15. 正義の味方

「カイルの気持ち、よく分かるよ」


 理解を示したつもりなのに、カイルは更に狼狽した。こんなに焦るなんて、同性恋愛ってやっぱり大変なんだ。


「ローランドには、すぐは無理だって言っておいたから」


 なぜかカイルは驚きの表情を浮かべた。もしかして、即婚を希望? 私の判断、間違ったかな。

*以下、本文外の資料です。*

-- ==== Sys2Proof/Machine/Dispatch.lean ====
section
/-! DEFINITION. One arm per command. -/

namespace Sys2Proof.Machine

def exec (i : Instr) (s : State) : Host.Outcome State Fault Refusal :=
  match i with
  | .lookup baud => Sys2Proof.Machine.execLookup baud s
  | .rxbyte p8 brk byte => Sys2Proof.Machine.execRxbyte p8 brk byte s
  | .read p8 => Sys2Proof.Machine.execRead p8 s
  | .reconf p8 => Sys2Proof.Machine.execReconf p8 s
  | .stat p8 => Sys2Proof.Machine.execStat p8 s

end Sys2Proof.Machine
end

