-- ==== Sys2Proof/Machine/Core.lean ====
section
/-! DEFINITION. The machine as the host sees it. -/

def Sys2Proof.core : Host.Core :=
  { State := Sys2Proof.Machine.State
    Fault := Sys2Proof.Machine.Fault
    Refusal := Sys2Proof.Machine.Refusal
    step := Sys2Proof.Machine.step
    reset := Sys2Proof.Machine.State.reset }
end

「カイルに確かめもせずに、勝手なことしてごめん。ダメだった?」


「そんなわけない」


 カイルは怒ったような声を出した。なのに、なんだか泣きそうに見えた。そんなにローランドが好きなんだ。あいつのことを思って泣いちゃうくらいに。

 

「忘れてくれ」


 カイルは黙って目を逸らした。困ったような、苦しそうな表情で。そんなカイルを見て、私の胸がキュンと痛む。


「気づかれるって、思わなかったんだ」


「私、そんなに鈍感じゃないけど」


「それは誤算だったな」


 カイルは道ならぬ恋に悩んでる。いつもの無表情が崩れるくらいに。どうしよう。切ない。この人の味方になりたいと思ってしまう。


「分かった。忘れるね」


「悪い」


 カイルが切ない声を出したので、私は背筋がゾクゾクした。声がいいって罪だと思う。


「ローランドの気持ち、知ってるよね?」


「あいつには幸せになってほしいと思う」


 何これ。二人は両思いなのに切ない。同性同士の恋って、それほど重いことなんだわ。


「ヘザーが待っているし、もう行くね」


「ああ」


 私は部室棟へ向かってあるき出した。目的地はもうほんの目と鼻の先だった。


「待って」


 カイルはそう言うと、ふいに後ろから私の肘を掴んだ。


「今日のことは、本当に全部忘れて」


「う、うん。大丈夫」


「ごめん」


「そんな。当たり前だよ。私たち……、友達でしょ?」


 友達という単語に反応したのか、腕をつかんでいるカイルの手に、少しだけ力が入った。肘を掴むカイルの手を、私は励ますようにポンポンと叩いた。


「誰でも恋は自由だよね」


「そうだな。それで十分だ。ありがとう」


「いやいや、全然!」


 カイルにきちんと話してもらえた。信頼してくれた。私でも、恋する二人の理解者にはなれる。味方になってあげられる。


「俺はあんたの味方だから」


 カイルはそう言うと手を離して、もと来た道を走っていってしまった。


 私がカイルの味方になりたいと思ったように、カイルも私の味方になってくれた。同じ気持ちを共有したことが、なんだかすごく嬉しくて、胸がポカポカする。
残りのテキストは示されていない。